И, сказав это, достопочтенный учитель мой скончался. И я поспешил зарыть его в яме, которую выкопал под тем же шалашом, в котором он жил, — да примет его Аллах в милосердии Своем и дарует ему место избранных! После этого я поспешил к дворцу дочери султана.
И поскольку я был невидим для всех глаз, я вошел во дворец незамеченным и, следуя по избранному мною пути, прошел в гарем и направился прямо в покои царевны. И я нашел ее лежащей на ее ложе, так как это было время полуденного отдохновения. И на ней не было никакой другой одежды, кроме рубашки из мосульской ткани.

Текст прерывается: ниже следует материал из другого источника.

-- ==== Sys2Proof/Machine/Network.lean ====
section
/-! DEFINITION. MACs, receive rings, the cell pool, media streams and the IPv4 interfaces (R199 to R230). -/

namespace Sys2Proof.Machine
open Sys2Proof

variable {s0 : State}

/-! ## State -/

/-- State of a receive stream beside its entries. -/
def State.rx (s : State) (i : Nat) : RxStream := mget RxStream.init s.net.rx i
def Tx.setRx (t : Tx s0) (i : Nat) (x : RxStream) : Tx s0 :=
  t.setNet { t.cur.net with rx := mputD RxStream.init i x t.cur.net.rx }

/-- Entries of a receive and of a transmit stream. -/
def State.rxg (s : State) (i sub : Nat) : Nat := s.g 0x4A00 i sub
def State.txg (s : State) (i sub : Nat) : Nat := s.g 0x4C00 i sub

/-- Samples per packet (Table 8.5), 0 where the table gives none. -/
def perPacket (fs code : Nat) : Nat :=
  match fs, code with
  | 48000, 0 => 6
  | 48000, 1 => 12
  | 48000, 2 => 16
  | 48000, 3 => 48
  | 96000, 0 => 12
  | 96000, 1 => 24
  | 96000, 2 => 32
  | 96000, 3 => 96
  | 44100, 1 => 11
  | 44100, 3 => 44
  | 88200, 1 => 22
  | 88200, 3 => 88
  | _, _ => 0

/-- Rate, channels, samples per packet and bytes per sample. -/
def State.rxRate (s : State) (i : Nat) : Nat := s.rxg i 0x0C
def State.rxChans (s : State) (i : Nat) : Nat := s.rxg i 0x0B
def State.rxN (s : State) (i : Nat) : Nat := perPacket (s.rxRate i) (s.rxg i 0x0D)
def State.rxB (s : State) (i : Nat) : Nat := if s.rxg i 0x0A == 0 then 2 else 3
def State.txRate (s : State) (i : Nat) : Nat := s.txg i 0x0B
def State.txChans (s : State) (i : Nat) : Nat := s.txg i 0x0A
def State.txN (s : State) (i : Nat) : Nat := perPacket (s.txRate i) (s.txg i 0x0C)
def State.txB (s : State) (i : Nat) : Nat := if s.txg i 0x09 == 0 then 2 else 3

/-- Domain of a stream by its rate (R161): 0 A, 1 B, 2 C. -/
def State.rateDomain (s : State) (fs : Nat) : Nat := if fs == s.fA then 0 else if fs == s.fB then 1 else 2

/-- Link offset in samples of a rate (R207, R214). -/
def State.linkOffset (s : State) (i f : Nat) : Nat := ceilDiv (s.rxg i 0x0E * f) 1000000

/-- Input component of a receive stream (R214, Table 6.13). -/
def State.rxLatency (s : State) (i : Nat) : Nat :=
  let l := s.linkOffset i s.fA
  match s.rateDomain (s.rxRate i) with
  | 0 => l
  | 1 => l + s.kB
  | _ => l + 64

/-- Count of a stream media clock at the instant of Domain A media time a (R213). -/
def State.streamAt (s : State) (fs a : Nat) : Nat :=
  if s.rateDomain fs == 2 then mediaAt fs (nsOfMedia s.fA a) else a * fs / s.fA

/-- Instant of sample x of a stream media clock from media time 0, in ps / 96000. -/
def streamInstant (fs x : Nat) : Int := (x * (96000 * 10 ^ 12) / fs : Nat)

/-- First sample of a stream media clock whose instant is at or after that of Domain A media time a (R220, R221). -/
def State.streamFrom (s : State) (fs a : Nat) : Nat := ceilDiv (a * fs) s.fA

/-- Cells of a receive region (R207). -/
def State.rxCells (s : State) (i : Nat) : Nat :=
  ceilDiv (3 * s.rxChans i * (s.linkOffset i (s.rxRate i) + 2 * s.rxN i)) 128

/-- Partner of a media MAC in its protection pair (Table 8.4). -/
def partner (m : Nat) : Nat := if m % 2 == 0 then m + 1 else m - 1

/-- MACs of a stream with its destinations and source filters: path 1, and path 2 when it is protected. -/
def State.rxPaths (s : State) (i : Nat) : List (Nat × Nat × Nat) :=
  (s.rxg i 0x02, s.rxg i 0x04, s.rxg i 0x07) ::
  (if s.on 0x4A00 i 0x03 then [(partner (s.rxg i 0x02), s.rxg i 0x05, s.rxg i 0x08)] else [])
def State.txPaths (s : State) (i : Nat) : List (Nat × Nat) :=
  (s.txg i 0x02, s.txg i 0x04) ::
  (if s.on 0x4C00 i 0x03 then [(partner (s.txg i 0x02), s.txg i 0x05)] else [])

/-- Streams that hold their resources: receive streams in WAITING, RECEIVING or LOST, transmit streams in RESOLVING or
SENDING. -/
def State.rxServed (s : State) : List Nat :=
  (s.listed 0x4A00 0x12).filter (fun i => 1 ≤ s.rxg i 0x12 && s.rxg i 0x12 ≤ 3)
def State.txServed (s : State) : List Nat :=
  (s.listed 0x4C00 0x14).filter (fun i => 1 ≤ s.txg i 0x14 && s.txg i 0x14 ≤ 2)

/-- Bytes of a media packet's frame on MAC m (R199): an RTP header and the payload in a UDP datagram. -/
def State.frameLen (s : State) (m payload : Nat) : Nat := s.udpFrame m (12 + payload)

/-- Transmit load of stream i on MAC m in bit/s times 1056, which every count of Table 8.5 divides (R212). -/
def State.streamLoad (s : State) (i m : Nat) : Nat :=
  if (s.txPaths i).any (fun p => p.1 == m) then
    (s.frameLen m (s.txChans i * s.txN i * s.txB i) + 20) * 8 * s.txRate i * (1056 / max 1 (s.txN i))
  else 0

/-- Transmit load of MAC m by the streams served, in bit/s times 1056. -/
def State.macLoad (s : State) (m : Nat) : Nat := sumN (s.txServed.map (fun i => s.streamLoad i m))

/-- Nominal speed of a media lane in Mb/s (R212). -/
def State.laneSpeed (s : State) (m : Nat) : Nat := if s.g 0x4800 m 0x02 == 0 then 10000 else 1000

/-- A lane that came up at 100 or 10 Mb/s over SGMII (R212). -/
def State.laneSlow (s : State) (m : Nat) : Bool :=
  s.g 0x4800 m 0x02 == 2 && s.g 0x4800 m 0x07 == 1 && s.g 0x4800 m 0x08 < 1000

/-- Limits of R212 that depend on the stream alone. -/
def State.rxLimits (s : State) (i : Nat) : Bool :=
  let n := s.rxN i
  n != 0 && s.rxChans i * n * s.rxB i ≤ 1440 && 2 * n * 1000000 ≤ s.rxg i 0x0E * s.rxRate i
def State.txLimits (s : State) (i : Nat) : Bool :=
  let n := s.txN i
  n != 0 && s.txChans i * n * s.txB i ≤ 1440 &&
  s.txg i 0x0D + s.txChans i ≤ (if s.fA == 96000 then 512 else 1024)

/-- Whether C channels in a domain and direction can be given bridge or ASRC channels. -/
def State.domainFits (s : State) (dom dir c : Nat) : Bool :=
  match dom with
  | 0 => true
  | 1 => s.bridgeFits dir c
  | _ => c ≤ s.asrcFree.length

/-- Other enabled streams. -/
def State.rxOthers (s : State) (i : Nat) : List Nat :=
  (s.listed 0x4A00 0x01).filter (fun j => s.on 0x4A00 j 0x01 && j != i)
def State.txOthers (s : State) (i : Nat) : List Nat :=
  (s.listed 0x4C00 0x01).filter (fun j => s.on 0x4C00 j 0x01 && j != i)

/-- Limits of R212 that depend on other streams: channel rate and channels of those enabled (R30); domain, cells and load
of those served. -/
def State.rxFits (s : State) (i : Nat) : Bool :=
  sumN ((s.rxOthers i).map s.rxChans) + s.rxChans i ≤ (if s.fA == 96000 then 512 else 1024) &&
  sumN ((s.rxOthers i).map (fun j => s.rxChans j * s.rxRate j)) + s.rxChans i * s.rxRate i ≤ 49152000 &&
  s.domainFits (s.rateDomain (s.rxRate i)) 0 (s.rxChans i) && s.g 0x4900 0 0x03 + s.rxCells i ≤ 28672
def State.txFits (s : State) (i : Nat) : Bool :=
  let lo := s.txg i 0x0D
  let hi := lo + s.txChans i
  sumN ((s.txOthers i).map (fun j => s.txChans j * s.txRate j)) + s.txChans i * s.txRate i ≤ 49152000 &&
  s.domainFits (s.rateDomain (s.txRate i)) 1 (s.txChans i) &&
  (s.txPaths i).all (fun p => s.macLoad p.1 + s.streamLoad i p.1 ≤ s.laneSpeed p.1 * 1000000 * 1056 * 3 / 4) &&
  (s.txOthers i).all (fun j => hi ≤ s.txg j 0x0D || s.txg j 0x0D + s.txChans j ≤ lo)

/-- Whether a stream's lanes run fast enough (R212). -/
def State.rxLane (s : State) (i : Nat) : Bool := (s.rxPaths i).all (fun p => !s.laneSlow p.1)
def State.txLane (s : State) (i : Nat) : Bool := (s.txPaths i).all (fun p => !s.laneSlow p.1)

/-- Whether an IPv4 address is a multicast group. -/
def isGroup (ip : Nat) : Bool := ip / 2 ^ 28 == 14

/-- Groups that the enabled receive streams use on MAC m, with their source filters (R223). -/
def State.streamGroups (s : State) (m : Nat) : List (Nat × Nat) :=
  let on := (s.listed 0x4A00 0x01).filter (fun i => s.on 0x4A00 i 0x01)
  (on.flatMap s.rxPaths).filterMap (fun p => if p.1 == m && isGroup p.2.1 then some p.2 else none)

/-- Whether firmware joins the PTP groups on MAC m: the primary and the backup MAC (R244). -/
def State.ptpMac (s : State) (m : Nat) : Bool :=
  s.on 0x5001 0 0x01 && (s.g 0x5001 0 0x05 == m || s.g 0x5001 0 0x06 == m)

/-- Whether firmware joins the Sprinkler group on MAC m (R257). -/
def State.sprkMac (s : State) (m : Nat) : Bool :=
  s.g 0x5400 0 0x02 != 0 && (s.g 0x5400 0 0x06 == m || s.g 0x5400 0 0x07 == m)

/-- Groups joined on MAC m (0x4F00[m]:09): those of the streams, of PTP (R244) and of the Sprinkler (R257). -/
def State.groups (s : State) (m : Nat) : List Nat :=
  let ptp := if s.ptpMac m then [ptpGroup] else []
  let sp := if s.sprkMac m then [s.g 0x5400 0 0x04] else []
  nub ((s.streamGroups m).map (·.1) ++ ptp ++ sp)

/-! ## IGMP and ARP frames (R223) -/

/-- An IGMP message in IPv4 with TTL 1 and the Router Alert option of RFC 3376. -/
def igmpPacket (src dst : Nat) (body : Bytes) : Bytes :=
  let h (sum : Nat) : Bytes :=
    [0x46, 0xC0] ++ beBytes 2 (24 + body.length) ++ beBytes 4 0 ++ [1, 2] ++ beBytes 2 sum ++ beBytes 4 src ++
    beBytes 4 dst ++ [0x94, 0x04, 0, 0]
  h (inetSum (h 0)) ++ body

/-- An IGMP message with its checksum: type and code, and the rest. -/
def igmpBody (ty code : Nat) (rest : Bytes) : Bytes :=
  let b (sum : Nat) : Bytes := beBytes 1 ty ++ beBytes 1 code ++ beBytes 2 sum ++ rest
  b (inetSum (b 0))

/-- Whether interface m speaks IGMPv2 (R223). -/
def State.igmp2 (s : State) (m : Nat) : Bool := s.g 0x4F00 m 0x04 == 1 || (s.macSt m).v2Until.isSome

/-- Report of a group on MAC m: 0 it is in use, 1 it is joined, 2 it is left. -/
def Tx.igmpSend (t : Tx s0) (m group kind : Nat) : Tx s0 :=
  let s := t.cur
  if s.igmp2 m then
    let dst := if kind == 2 then 0xE0000002 else group
    t.sendFrame m (s.ethFrame m (groupMac dst) 0x0800
      (igmpPacket (s.ip m) dst (igmpBody (if kind == 2 then 0x17 else 0x16) 0 (beBytes 4 group))))
  else
    let srcs := nub ((s.streamGroups m).filterMap (fun g => if g.1 == group then some g.2 else none))
    let any := srcs.contains 0 || srcs.isEmpty
    let rec_ := if kind == 2 then 3 else if any then (if kind == 0 then 2 else 4) else (if kind == 0 then 1 else 5)
    let list := if any then [] else srcs
    let body := igmpBody 0x22 0 (beBytes 2 0 ++ beBytes 2 1 ++ beBytes 1 rec_ ++ [0] ++ beBytes 2 list.length ++
      beBytes 4 group ++ list.flatMap (beBytes 4))
    t.sendFrame m (s.ethFrame m (groupMac 0xE0000016) 0x0800 (igmpPacket (s.ip m) 0xE0000016 body))

/-- Two unsolicited reports of a join, 1 s apart (R223); the second is IGMP_REPORT. -/
def Tx.igmpJoin (t : Tx s0) (m group : Nat) : Tx s0 :=
  let t := t.igmpSend m group 1
  let x := t.cur.macSt m
  t.setMac m { x with reports := x.reports.filter (fun r => r.1 != group) ++ [(group, t.cur.clock + secC 1)] }

/-- The groups that firmware joins or leaves on the six MACs with a change of PTP or the Sprinkler (R200, R223, R244): `a` as they
were before it. -/
def Tx.igmpFollow (t : Tx s0) (a : State) : Tx s0 :=
  t.each (List.range 6) (fun t m =>
    let old := a.groups m
    let new := t.cur.groups m
    let t := t.each (new.filter (fun g => !old.contains g)) (fun t g => t.igmpJoin m g)
    t.each (old.filter (fun g => !new.contains g)) (fun t g => t.igmpSend m g 2))

/-- An ARP packet (RFC 826). -/
def arpPacket (op : Nat) (sha : Bytes) (spa : Nat) (tha : Bytes) (tpa : Nat) : Bytes :=
  beBytes 2 1 ++ beBytes 2 0x0800 ++ [6, 4] ++ beBytes 2 op ++ sha ++ beBytes 4 spa ++ tha ++ beBytes 4 tpa

/-- MAC m asks for the Ethernet address of an IPv4 address. -/
def Tx.arpAsk (t : Tx s0) (m ip : Nat) : Tx s0 :=
  t.sendFrame m (t.cur.ethFrame m macBroadcast 0x0806 (arpPacket 1 (t.cur.macAddr m) (t.cur.ip m) (zeros 6) ip))

/-- A gratuitous ARP (R223). -/
def Tx.arpGratuitous (t : Tx s0) (m : Nat) : Tx s0 := if t.cur.ip m == 0 then t else t.arpAsk m (t.cur.ip m)

/-- Address to resolve for a destination on MAC m: itself, or the gateway when it is off-subnet (R220). -/
def State.nextHop (s : State) (m dst : Nat) : Nat :=
  let w := 2 ^ (32 - s.g 0x4F00 m 0x02)
  if dst / w == s.ip m / w then dst else s.g 0x4F00 m 0x03

/-- Ethernet address for a destination on MAC m, if it is known (R220). -/
def State.dstMac (s : State) (m dst : Nat) : Option Bytes :=
  if isGroup dst then some (groupMac dst)
  else ((s.macSt m).arp.find? (fun e => e.ip == s.nextHop m dst)).map (·.mac)

/-- Whether every destination of transmit stream i is resolved. -/
def State.txResolved (s : State) (i : Nat) : Bool := (s.txPaths i).all (fun p => (s.dstMac p.1 p.2).isSome)

/-! ## Receive rings (R204 to R206) -/

/-- A frame of MAC m is delivered to ring r, in the buffers after the last one taken, or dropped (R204, R205). -/
def Tx.toRing (t : Tx s0) (r m ns : Nat) (f : Bytes) : Bool × Tx s0 :=
  let n := ceilDiv f.length 2048
  let used := t.g 0x4E00 r 0x03
  if !t.on 0x4E00 r 0x01 || t.g 0x4E00 r 0x02 < used + n then
    (false, (t.tally 0x4E00 r 0x05).flagBit 0x4E00 r 0x07 0)
  else
    let fs := mget [] t.cur.net.rings r
    let size := max 1 (t.g 0x4E00 r 0x02)
    let first := mget 0 t.cur.net.heads r
    let x : RingFrame := ⟨m, ns, f, first, (first + n - 1) % size, n⟩
    let t := t.setNet { t.cur.net with rings := mputD [] r (fs ++ [x]) t.cur.net.rings,
                                       heads := mputD 0 r ((first + n) % size) t.cur.net.heads }
    (true, ((t.w 0x4E00 r 0x03 (used + n)).inc 0x4E00 r 0x04 1).peak 0x4E00 r 0x06 (used + n))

И я, о господин мой, не имевший еще в жизни случая видеть женскую наготу, был столь взволнован, что совершенно забыл всю мудрость и все предписания. И я воскликнул:
— Аллах! Аллах!
И это было произнесено таким сильным голосом, что молодая девушка полуоткрыла глаза свои, испуская вздох пробуждения, и повернулась на своем ложе. К счастью, дело ограничилось только этим, но я, о господин мой, увидел в этот момент непередаваемое! Я был поражен тем, что такая хрупкая и нежная девушка обладала таким большим задом. И я был очень удивлен, и подошел еще ближе, зная, что я невидим, и очень деликатно приложил свой палец к этому заду, чтобы пощупать его, и мое сердце было удовлетворено этим. И я почувствовал, какой он был полный, податливый, лоснящийся и зернистый. Но я не мог прийти в себя от удивления, вызванного его объемом, и я подумал: «Почему он такой большой? Почему такой мясистый?» И, думая об этом и не находя удовлетворительного ответа, я поспешил вступить в контакт с молодой девушкой. И я сделал это с бесконечными мерами предосторожности, чтобы не разбудить ее. И когда я понял, что первая опасность миновала, я рискнул сделать кое-какие движения. И очень мягко и нежно мой малыш, который тебе известен, о мой господин, вступил в эту игру, в свою очередь. И он был очень осторожен, чтобы не быть грубым или не применять недозволенное; в любом случае он также довольствовался тем, что узнал, и тем, чего узнать не смог. И ничего более, о господин мой. И мы оба решили для первого раза, что этого вполне достаточно, чтобы составить для себя суждение о нем, те есть удивительном заде этой девушки.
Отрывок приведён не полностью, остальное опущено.